After block 126, the method proceeds to block 127 that calls a
"note continuing" subroutine 300, which determines if the Current
Note is continuing to be sung by the participant or has ended. The
operation of subroutine 300 is fully described below. Upon
returning from subroutine 300, a decision block 128 tests the
results of subroutine 300. If the answer to decision block 128 is
yes, the method proceeds to block 130, which increments the note
"on" counter. After block 130, the method loops back to block 119,
and reassigns the variable Current Note to be the fundamental
frequency of the input vocal signal. If the answer to decision
block 128 is no, the method proceeds to block 132, wherein the note
"on" counter is cleared, and the note "off" counter is set to one.
After block 132, the method proceeds to a block 134 in which a
pitch shifter (not shown) is disabled. After block 134, the method
loops back to block 114 in order to begin looking for a new note in
the input vocal signal. The method 100 continues looking for a new
note to begin in the input vocal signal, assigning a value to the
Current Note, reading the Reference Note, comparing the pitch of
the Current Note to the pitch of the Reference Note, and shifting
the pitch of the Current Note to equal the pitch of the Reference
Note as long as the song that the participant is singing
continues.
FIG. 5 is a flow chart of the "note beginning" subroutine 200
(shown in block 114 in FIG. 4), which determines if the participant
is singing a new note. Subroutine 200 begins at block 205 and
proceeds to block 210, wherein the fundamental frequency and level
of the input vocal signal are read from block 112 (also shown in
FIG. 4). After block 210, the subroutine proceeds to decision block
212, which determines if the level of the input vocal signal is
above a predetermined threshold. The threshold value is preferably
set to be greater than the level of background noise that enters
the microphone 30 (shown in FIG. 3). If the level of the input
vocal signal is not above the threshold, subroutine 200 proceeds to
return block 214, which indicates that a new note is not beginning.
As a result, the note "off" counter is incremented and the note
"on"counter is cleared as shown in block 118 of FIG. 4. If the
level of the input vocal signal is above the predetermined
threshold, subroutine 200 proceeds to decision block 216, which
determines if the input vocal signal is representative of a
sibilant sound. The operation of block 216 is more fully described
below. If the vocal signal is representative of a sibilant sound,
the subroutine proceeds to return block 214.
If the input vocal signal is not a sibilant sound, the subroutine
proceeds to decision block 218, which determines if the input vocal
signal is periodic. The answer to decision block 218 is also
provided by the block 112 (shown in FIG. 4). If the input vocal
signal is not periodic, the subroutine proceeds to return block
214, which indicates that a new note is not beginning.
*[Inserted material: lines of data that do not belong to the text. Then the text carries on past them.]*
/-- 14 R546: the 2.0 ms end: the chip that holds control arms what it held back, and the replies leave. -/
def execSettleEnd (t : Time) (s : State) : Host.Outcome State Fault Refusal :=
  served t s fun s =>
    match s.dbl.settleEnd with
    | none => s
    | some e =>
      if s.now < e then s
      else
        let s := { s with dbl.settleEnd := none }
        match s.dbl.deferred with
        | none => s
        | some c =>
          let s := { s with dbl.deferred := none }
          if s.dbl.role.holds then s.confirm c.effs c.replies else s

/-- 14 R534: a lane goes down. -/
def execDblLaneDown (t : Time) (lane : Fin 2) (s : State) : Host.Outcome State Fault Refusal :=
  released t s fun s =>
    if !bit s.dbl.lanes lane then s
    else { s with dbl.lanes := s.dbl.lanes - 2 ^ lane.val }.err R.DBL_ERR_LANE 2 { typ := 3, master := 0x40 + 37 } (lasts := true)

/-- 14 R534: a lane comes up; with both up the condition ends. -/
def execDblLaneUp (t : Time) (lane : Fin 2) (s : State) : Host.Outcome State Fault Refusal :=
  released t s fun s =>
    let s := if bit s.dbl.lanes lane then s else { s with dbl.lanes := s.dbl.lanes + 2 ^ lane.val }
    if s.dbl.lanes = 3 then s.errDone R.DBL_ERR_LANE else s

/-! ### Tie lines -/

/-- The code that the twin drives in the role it reports (14 Table 14.1, R528). -/
def State.twinTie (s : State) : Tie :=
  match s.dbl.twinRole with
  | 1 => if s.dbl.twinF3 then .none else .follow
  | 2 => if s.dbl.twinF3 then .none else .follow
  | 3 => .hold
  | 4 => .hold
  | _ => .none

/-- Does the reading contradict the twin's report, or is it INVALID (14 R528)? -/
def State.tieWrong (s : State) : Bool := s.dbl.tieIn = .invalid || (s.dbl.linkUp && s.dbl.tieIn ≠ s.twinTie)

/-- The code of a count of edges at TIE_IN in a window of 8 µs (14 Table 14.1). -/
def tieOf (edges : Nat) : Tie :=
  if edges = 0 then .none else if 12 ≤ edges && edges ≤ 20 then .follow else if 56 ≤ edges && edges ≤ 72 then .hold else .invalid

/-- The classification that two consecutive windows give: none new where they disagree (14 R527). -/
def tieRead (w : Nat × Nat) : Option Tie := if tieOf w.1 = tieOf w.2 then some (tieOf w.1) else none

/-- 14 R527, R531, R544, R548: the edges of two consecutive windows at TIE_IN; the classification changes where both give the same new code. INVALID
counts as NONE. -/
def execTieInChange (t : Time) (w : Nat × Nat) (s : State) : Host.Outcome State Fault Refusal :=
  released t s fun s =>
    let tie := (tieRead w).getD s.dbl.tieIn
    let s := { s with dbl.tieIn := tie }
    let s := if s.tieWrong then s else s.errDone R.DBL_ERR_TIE_FAULT
    if !s.serving then s
    else match s.dbl.role with
      | .off => if tie = .hold && s.dbl.startWait.isSome then s.roleFromOff else s
      | .standby => if s.dbl.linkUp && (tie = .none || tie = .invalid) then s.takeControl .solo true else s
      | .active => s
      | .solo =>
        if s.dbl.linkUp || tie ≠ .hold then s
        else if s.dbl.settleEnd.isSome then (s.peak R.DBL_DUAL s.dualSpan).detach
        else s.dualControl
      | _ => s

/-- 14 R528: for 1 ms TIE_IN has contradicted the twin's report, or read INVALID. -/
def execTieFault (t : Time) (s : State) : Host.Outcome State Fault Refusal :=
  released t s fun s =>
    if s.tieWrong then s.err R.DBL_ERR_TIE_FAULT 2 { typ := 3, master := 0x40 + 37 } (lasts := true) else s

/-- 14 R544, R545: a CLAIM reaches this chip over a Strand. -/
def execClaim (t : Time) (port pair : Nat) (s : State) : Host.Outcome State Fault Refusal :=
  served t s fun s =>
    if pair = s.pairNo then
      let s := s.bump R.DBL_CLAIMS 1
      if s.dbl.role.holds && !s.dbl.linkUp then (s.peak R.DBL_DUAL s.dualSpan).detach else s
    else if s.dbl.linkUp then s.emit (.handClaim port pair)
    else s

/-! ### Start and rejoin -/

/-- 14 R531: side B has not read HOLD for START_WAIT. -/
def execStartWaitExpiry (t : Time) (s : State) : Host.Outcome State Fault Refusal :=
  served t s fun s =>
    match s.dbl.startWait with
    | some u =>
      if s.dbl.role = .off && s.dbl.tieIn ≠ .hold && u + s.startWait ≤ s.up then
        { s.setRole .solo with dbl.startWait := none, dbl.dualFrom := if s.dbl.linkUp then none else some s.up }
      else s
    | none => s

/-- Do the conditions of a rejoin hold (14 R543)? -/
def State.mayRejoin (s : State) : Bool :=
  let recent := (s.dbl.yields.filter (fun u => s.up < u + 3600 * sec)).length
  s.dbl.linkUp && (List.range 40).all (fun n => !s.has (rstNow n)) && s.flt.conds.all (fun c => c.cls < 3)
    && (s.dbl.rejoinAsked || (recent < s.yieldMax && !s.rejoinOff))

/-- 14 R543: a DETACHED or YIELDED chip rejoins. -/
def execRejoin (t : Time) (s : State) : Host.Outcome State Fault Refusal :=
  served t s fun s =>
    if (s.dbl.role = .detached || s.dbl.role = .yielded) && s.mayRejoin then
      { (s.setRole .joining).dblSend 1 0 s.helloBody with
        dbl.rejoinAsked := false, dbl.snapped := false, dbl.queued := [], dbl.caughtUp := false, dbl.catchup := 0, dbl.copyFails := 0
        dbl.quietAfter := none }
    else s

/-! ### Resets of DBL -/

/-- The fence of DBL's reset: the role is OFF, and the link is lost to both chips (14 Table 14.3, R556, R558). DESIGN CHOICE (log entry 111): Table
14.3 makes a chip whose DBL is reset OFF, Table 14.10 lets R544 apply; the model takes OFF, with the outputs quiet, for the chip that is reset, and R544 for its twin. -/
def State.dblDown (s : State) : State :=
  let s := if s.dbl.linkUp then s.linkDown else s
  let s := if s.dbl.role = .off then s else (s.setRole .off).dropUnarmed.quietAll
  { s with dbl.held := none, dbl.deferred := none, dbl.replies := [], dbl.swapPend := none, dbl.yieldPend := false, dbl.settleEnd := none
           dbl.startWait := none, sicp.cyc := [] }

/-- DBL serves again: the chip takes its role by the rows of OFF. -/
def State.dblUp (s : State) : State := if s.dbl.role = .off then s.roleFromOff else s

end Sys2Proof.Machine
end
If the input
signal is periodic, subroutine 200 proceeds to block 219 and
determines if the fundamental frequency of the input vocal signal
exceeds the range capable of being sung by a human voice.
Specifically, if the fundamental frequency exceeds approximately
1000 Hertz, then the subroutine returns at block 214.
Having found that fundamental frequency is in the range of a human
voice, subroutine 200 proceeds from the decision block 219 and
reads the note "off"counter, as shown in block 220. After block
220, subroutine 200 proceeds to decision block 224, which
determines if the previous note has been "off" for a time less than
or equal to 100 milliseconds. If the previous note did not end less
than 100 milliseconds ago, subroutine 200 proceeds to return block
226, which indicates that a new note is being sung by the
participant. As a result, the Current Note is assigned to
correspond to the input vocal signal as shown in block 119 (FIG. 4)
and described above. If the answer to decision block 224 is yes,
meaning that the previous note did end less than or equal to 100
milliseconds ago, the subroutine 200 proceeds to decision block
225. Decision block 225 determines if there has been a large
increase in the level of the input vocal signal since the last time
subroutine 200 was called. If the level of the input vocal signal
increases by 2, i.e., doubles, subroutine 200 proceeds to block
227, which reduces the range of acceptable frequencies as
determined by block 126 in FIG. 2. In the preferred embodiment, the
acceptable range is reduced from the fundamental frequency of the
previous note, .+-.25 percent, to the fundamental frequency of the
previous note, .+-.12.5 percent. The present method operates under
the assumption that a large increase in the input vocal signal
precedes a point at which it is difficult to determine the
fundamental frequency. By reducing the range of acceptable
frequencies, subroutine 200 avoids a "lock on" to a frequency that
is not the fundamental frequency, but is instead a harmonic of the
input vocal signal.
If the answer to decision block 225 is "no," or after reducing the
acceptable range of frequencies in block 227, subroutine 200
proceeds to decision block 228, which determines if the fundamental
frequency of the input signal is within the acceptable range (as
calculated in block 126 of FIG. 4 or as reduced in block 227). If
the answer to decision block 228 is "yes," subroutine 200 proceeds
to return block 226 because a new note is beginning.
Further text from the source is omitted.